Collected data:
☆ ☆ ☆ ☆ ☆ ☆ ☆
/-- R101: `Chk` gives the same word under `wrap`, unless it overflows. -/
theorem chk_underWrap (v : Int) : SameUnlessOverflow id (chk s.cfg v) (chk s.underWrap.cfg v) := by
  intro hno
  rw [id_map]
  cases h : chk s.cfg v with
  | ok w => exact chk_eq_ok.2 ⟨(chk_eq_ok.1 h).1, .inl rfl⟩
  | error e => exact absurd ((chk_eq_error.1 h).1 ▸ h) (hno _)

/-- R105, R185: a division by 0 is the same fault, any other the same unless its quotient overflows. -/
theorem divide_underWrap (a b : Int) : SameUnlessOverflow id (divide s.cfg a b) (divide s.underWrap.cfg a b) := by
  unfold divide
  split
  · exact .of_eq rfl
  · exact .bind (chk_underWrap s _) fun q => .of_eq rfl

theorem arithReg_underWrap (f : Int → Int → Int) (rd rs : Word) :
    SameUnlessOverflow State.underWrap (arithReg f rd rs s) (arithReg f rd rs s.underWrap) :=
  .bind (checkReg_underWrap s rd) fun _ => .bind (checkReg_underWrap s rs) fun _ =>
    .bind (chk_underWrap s _) fun _ => .of_eq rfl

theorem arithImm_underWrap (f : Int → Int → Int) (rd imm : Word) :
    SameUnlessOverflow State.underWrap (arithImm f rd imm s) (arithImm f rd imm s.underWrap) :=
  .bind (checkReg_underWrap s rd) fun _ => .bind (chk_underWrap s _) fun _ => .of_eq rfl

theorem arithUnary_underWrap (f : Int → Int) (rd : Word) :
    SameUnlessOverflow State.underWrap (arithUnary f rd s) (arithUnary f rd s.underWrap) :=
  .bind (checkReg_underWrap s rd) fun _ => .bind (chk_underWrap s _) fun _ => .of_eq rfl

/-- Decision D8: nor does the order of a division's writes. -/
theorem writeDivision_underWrap (d : RegName) (q r : Word) :
    s.underWrap.writeDivision d q r = (s.writeDivision d q r).underWrap := by
  unfold State.writeDivision
  rw [show s.underWrap.cfg.divRemOrder = s.cfg.divRemOrder from rfl]
  split <;> rfl

theorem writeQuotient_underWrap (d : RegName) (a b : Int) :
    SameUnlessOverflow State.underWrap (s.writeQuotient d a b) (s.underWrap.writeQuotient d a b) :=
  .bind (divide_underWrap s a b) fun (q, r) =>
    .of_eq (congrArg (fun t : State => Except.ok (t.advance 3)) (writeDivision_underWrap s d q r))

theorem push_underWrap (v : Word) : SameUnlessOverflow State.underWrap (push v s) (push v s.underWrap) := by
  unfold push
  rw [show s.underWrap.stackRoom 1 = s.stackRoom 1 from rfl]
  split <;> exact .of_eq rfl

theorem pop_underWrap : SameUnlessOverflow (Prod.map id State.underWrap) (pop s) (pop s.underWrap) := by
  unfold pop
  rw [show s.underWrap.stack = s.stack from rfl]
  split <;> exact .of_eq rfl

theorem popRegs_underWrap (rs : List RegName) :
    SameUnlessOverflow State.underWrap (popRegs rs s) (popRegs rs s.underWrap) := by
  induction rs generalizing s with
  | nil => exact .of_eq rfl
  | cons r rs ih => exact .bind (pop_underWrap s) fun (v, t) => ih (t.setReg r v)

theorem branch_underWrap (taken : Bool) (a : Word) (n : Nat) :
    s.underWrap.branch taken a n = (s.branch taken a n).underWrap := by
  cases taken <;> rfl

theorem call_underWrap (addr : Word) : SameUnlessOverflow State.underWrap (call addr s) (call addr s.underWrap) := by
  unfold call
  rw [show s.underWrap.stackRoom 13 = s.stackRoom 13 from rfl, show s.underWrap.frameRoom = s.frameRoom from rfl]
  split
  · exact .of_eq rfl
  · split <;> exact .of_eq rfl

theorem ret_underWrap : SameUnlessOverflow State.underWrap (ret s) (ret s.underWrap) := by
  unfold ret
  rw [show s.underWrap.frames = s.frames from rfl, show s.underWrap.sp = s.sp from rfl]
  split
  · exact .of_eq rfl
  · split
    · exact .of_eq rfl
    · exact .bind (pop_underWrap _) fun (_, t) => .bind (popRegs_underWrap t _) fun _ => .of_eq rfl

end

/-- R101: an instruction that does not overflow does the same under `wrap`, because each operation it is made of does. -/
theorem exec_underWrap {i : Instr} {s t : State} (h : exec i s = .next t)
    (ht : ∀ pc info, t.st ≠ .faulted .arithmeticOverflow pc info) : exec i s.underWrap = .next t.underWrap := by
  cases i with
  | add rd rs | sub rd rs | mult rd rs => exact (arithReg_underWrap s _ rd rs).complete h ht
  | addi rd imm | subi rd imm | multi rd imm => exact (arithImm_underWrap s _ rd imm).complete h ht
  | inc rd | dec rd => exact (arithUnary_underWrap s _ rd).complete h ht
  | div rd rs =>
    refine SameUnlessOverflow.complete ?_ h ht
    exact .bind (checkReg_underWrap s rd) fun d => .bind (checkReg_underWrap s rs) fun _ =>
      writeQuotient_underWrap s d _ _
  | divi rd imm =>
    refine SameUnlessOverflow.complete ?_ h ht
    exact .bind (checkReg_underWrap s rd) fun d => writeQuotient_underWrap s d _ _
  | showReg rs | printReg rs =>
    refine SameUnlessOverflow.complete ?_ h ht
    exact .bind (checkReg_underWrap s rs) fun _ => .of_eq rfl
  | set rd imm =>
    refine SameUnlessOverflow.complete ?_ h ht
    exact .bind (checkReg_underWrap s rd) fun _ => .of_eq rfl
  | mov r1 r2 | cmp r1 r2 =>
    refine SameUnlessOverflow.complete ?_ h ht
    exact .bind (checkReg_underWrap s r1) fun _ => .bind (checkReg_underWrap s r2) fun _ => .of_eq rfl
  | push imm =>
    refine SameUnlessOverflow.complete ?_ h ht
    exact .bind (push_underWrap s imm) fun _ => .of_eq rfl
  | pop =>
    refine SameUnlessOverflow.complete ?_ h ht
    exact .bind (pop_underWrap s) fun _ => .of_eq rfl
  | load rs =>
    refine SameUnlessOverflow.complete ?_ h ht
    exact .bind (checkReg_underWrap s rs) fun r => .bind (push_underWrap s (s.reg r)) fun _ => .of_eq rfl
  | store rd =>
    refine SameUnlessOverflow.complete ?_ h ht
    exact .bind (checkReg_underWrap s rd) fun _ => .bind (pop_underWrap s) fun _ => .of_eq rfl
  | jz rs addr | jnz rs addr =>
    refine SameUnlessOverflow.complete ?_ h ht
    exact .bind (checkReg_underWrap s rs) fun _ => .of_eq (congrArg Except.ok (branch_underWrap s _ addr 3))
  | je addr | jne addr | jlt addr | jgt addr =>
    cases h
    exact congrArg Host.Outcome.next (branch_underWrap s _ addr 2)
  | call addr => exact (call_underWrap s addr).complete h ht
  | ret => exact (ret_underWrap s).complete h ht
  | jmp | stop | nop =>
    cases h
    rfl

/-- R101: so does a step; the fetch does not look at the policy. -/
theorem step_underWrap {s t : State} (h : step s = .next t)
    (ht : ∀ pc info, t.st ≠ .faulted .arithmeticOverflow pc info) : step s.underWrap = .next t.underWrap := by
  obtain ⟨hrun, ⟨i, hi, h⟩ | ⟨e, he, rfl⟩⟩ := step_next h
  · rw [step_running_ok (s := s.underWrap) hrun hi]
    exact exec_underWrap h ht
  · exact step_running_error (s := s.underWrap) hrun he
☆ ☆ ☆ ☆ ☆ ☆ ☆
Goal of the exercise: Each record is to be repeated exactly.

Solution:
/-- R101: `Chk` gives the same word under `wrap`, unless it overflows. -/
theorem chk_underWrap (v : Int) : SameUnlessOverflow id (chk s.cfg v) (chk s.underWrap.cfg v) := by
  intro hno
  rw [id_map]
  cases h : chk s.cfg v with
  | ok w => exact chk_eq_ok.2 ⟨(chk_eq_ok.1 h).1, .inl rfl⟩
  | error e => exact absurd ((chk_eq_error.1 h).1 ▸ h) (hno _)

/-- R105, R185: a division by 0 is the same fault, any other the same unless its quotient overflows. -/
theorem divide_underWrap (a b : Int) : SameUnlessOverflow id (divide s.cfg a b) (divide s.underWrap.cfg a b) := by
  unfold divide
  split
  · exact .of_eq rfl
  · exact .bind (chk_underWrap s _) fun q => .of_eq rfl

theorem arithReg_underWrap (f : Int → Int → Int) (rd rs : Word) :
    SameUnlessOverflow State.underWrap (arithReg f rd rs s) (arithReg f rd rs s.underWrap) :=
  .bind (checkReg_underWrap s rd) fun _ => .bind (checkReg_underWrap s rs) fun _ =>
    .bind (chk_underWrap s _) fun _ => .of_eq rfl

theorem arithImm_underWrap (f : Int → Int → Int) (rd imm : Word) :
    SameUnlessOverflow State.underWrap (arithImm f rd imm s) (arithImm f rd imm s.underWrap) :=
  .bind (checkReg_underWrap s rd) fun _ => .bind (chk_underWrap s _) fun _ => .of_eq rfl

theorem arithUnary_underWrap (f : Int → Int) (rd : Word) :
    SameUnlessOverflow State.underWrap (arithUnary f rd s) (arithUnary f rd s.underWrap) :=
  .bind (checkReg_underWrap s rd) fun _ => .bind (chk_underWrap s _) fun _ => .of_eq rfl

/-- Decision D8: nor does the order of a division's writes. -/
theorem writeDivision_underWrap (d : RegName) (q r : Word) :
    s.underWrap.writeDivision d q r = (s.writeDivision d q r).underWrap := by
  unfold State.writeDivision
  rw [show s.underWrap.cfg.divRemOrder = s.cfg.divRemOrder from rfl]
  split <;> rfl

theorem writeQuotient_underWrap (d : RegName) (a b : Int) :
    SameUnlessOverflow State.underWrap (s.writeQuotient d a b) (s.underWrap.writeQuotient d a b) :=
  .bind (divide_underWrap s a b) fun (q, r) =>
    .of_eq (congrArg (fun t : State => Except.ok (t.advance 3)) (writeDivision_underWrap s d q r))

theorem push_underWrap (v : Word) : SameUnlessOverflow State.underWrap (push v s) (push v s.underWrap) := by
  unfold push
  rw [show s.underWrap.stackRoom 1 = s.stackRoom 1 from rfl]
  split <;> exact .of_eq rfl

theorem pop_underWrap : SameUnlessOverflow (Prod.map id State.underWrap) (pop s) (pop s.underWrap) := by
  unfold pop
  rw [show s.underWrap.stack = s.stack from rfl]
  split <;> exact .of_eq rfl

theorem popRegs_underWrap (rs : List RegName) :
    SameUnlessOverflow State.underWrap (popRegs rs s) (popRegs rs s.underWrap) := by
  induction rs generalizing s with
  | nil => exact .of_eq rfl
  | cons r rs ih => exact .bind (pop_underWrap s) fun (v, t) => ih (t.setReg r v)

theorem branch_underWrap (taken : Bool) (a : Word) (n : Nat) :
    s.underWrap.branch taken a n = (s.branch taken a n).underWrap := by
  cases taken <;> rfl

theorem call_underWrap (addr : Word) : SameUnlessOverflow State.underWrap (call addr s) (call addr s.underWrap) := by
  unfold call
  rw [show s.underWrap.stackRoom 13 = s.stackRoom 13 from rfl, show s.underWrap.frameRoom = s.frameRoom from rfl]
  split
  · exact .of_eq rfl
  · split <;> exact .of_eq rfl

theorem ret_underWrap : SameUnlessOverflow State.underWrap (ret s) (ret s.underWrap) := by
  unfold ret
  rw [show s.underWrap.frames = s.frames from rfl, show s.underWrap.sp = s.sp from rfl]
  split
  · exact .of_eq rfl
  · split
    · exact .of_eq rfl
    · exact .bind (pop_underWrap _) fun (_, t) => .bind (popRegs_underWrap t _) fun _ => .of_eq rfl

end

/-- R101: an instruction that does not overflow does the same under `wrap`, because each operation it is made of does. -/
theorem exec_underWrap {i : Instr} {s t : State} (h : exec i s = .next t)
    (ht : ∀ pc info, t.st ≠ .faulted .arithmeticOverflow pc info) : exec i s.underWrap = .next t.underWrap := by
  cases i with
  | add rd rs | sub rd rs | mult rd rs => exact (arithReg_underWrap s _ rd rs).complete h ht
  | addi rd imm | subi rd imm | multi rd imm => exact (arithImm_underWrap s _ rd imm).complete h ht
  | inc rd | dec rd => exact (arithUnary_underWrap s _ rd).complete h ht
  | div rd rs =>
    refine SameUnlessOverflow.complete ?_ h ht
    exact .bind (checkReg_underWrap s rd) fun d => .bind (checkReg_underWrap s rs) fun _ =>
      writeQuotient_underWrap s d _ _
  | divi rd imm =>
    refine SameUnlessOverflow.complete ?_ h ht
    exact .bind (checkReg_underWrap s rd) fun d => writeQuotient_underWrap s d _ _
  | showReg rs | printReg rs =>
    refine SameUnlessOverflow.complete ?_ h ht
    exact .bind (checkReg_underWrap s rs) fun _ => .of_eq rfl
  | set rd imm =>
    refine SameUnlessOverflow.complete ?_ h ht
    exact .bind (checkReg_underWrap s rd) fun _ => .of_eq rfl
  | mov r1 r2 | cmp r1 r2 =>
    refine SameUnlessOverflow.complete ?_ h ht
    exact .bind (checkReg_underWrap s r1) fun _ => .bind (checkReg_underWrap s r2) fun _ => .of_eq rfl
  | push imm =>
    refine SameUnlessOverflow.complete ?_ h ht
    exact .bind (push_underWrap s imm) fun _ => .of_eq rfl
  | pop =>
    refine SameUnlessOverflow.complete ?_ h ht
    exact .bind (pop_underWrap s) fun _ => .of_eq rfl
  | load rs =>
    refine SameUnlessOverflow.complete ?_ h ht
    exact .bind (checkReg_underWrap s rs) fun r => .bind (push_underWrap s (s.reg r)) fun _ => .of_eq rfl
  | store rd =>
    refine SameUnlessOverflow.complete ?_ h ht
    exact .bind (checkReg_underWrap s rd) fun _ => .bind (pop_underWrap s) fun _ => .of_eq rfl
  | jz rs addr | jnz rs addr =>
    refine SameUnlessOverflow.complete ?_ h ht
    exact .bind (checkReg_underWrap s rs) fun _ => .of_eq (congrArg Except.ok (branch_underWrap s _ addr 3))
  | je addr | jne addr | jlt addr | jgt addr =>
    cases h
    exact congrArg Host.Outcome.next (branch_underWrap s _ addr 2)
  | call addr => exact (call_underWrap s addr).complete h ht
  | ret => exact (ret_underWrap s).complete h ht
  | jmp | stop | nop =>
    cases h
    rfl

/-- R101: so does a step; the fetch does not look at the policy. -/
theorem step_underWrap {s t : State} (h : step s = .next t)
    (ht : ∀ pc info, t.st ≠ .faulted .arithmeticOverflow pc info) : step s.underWrap = .next t.underWrap := by
  obtain ⟨hrun, ⟨i, hi, h⟩ | ⟨e, he, rfl⟩⟩ := step_next h
  · rw [step_running_ok (s := s.underWrap) hrun hi]
    exact exec_underWrap h ht
  · exact step_running_error (s := s.underWrap) hrun he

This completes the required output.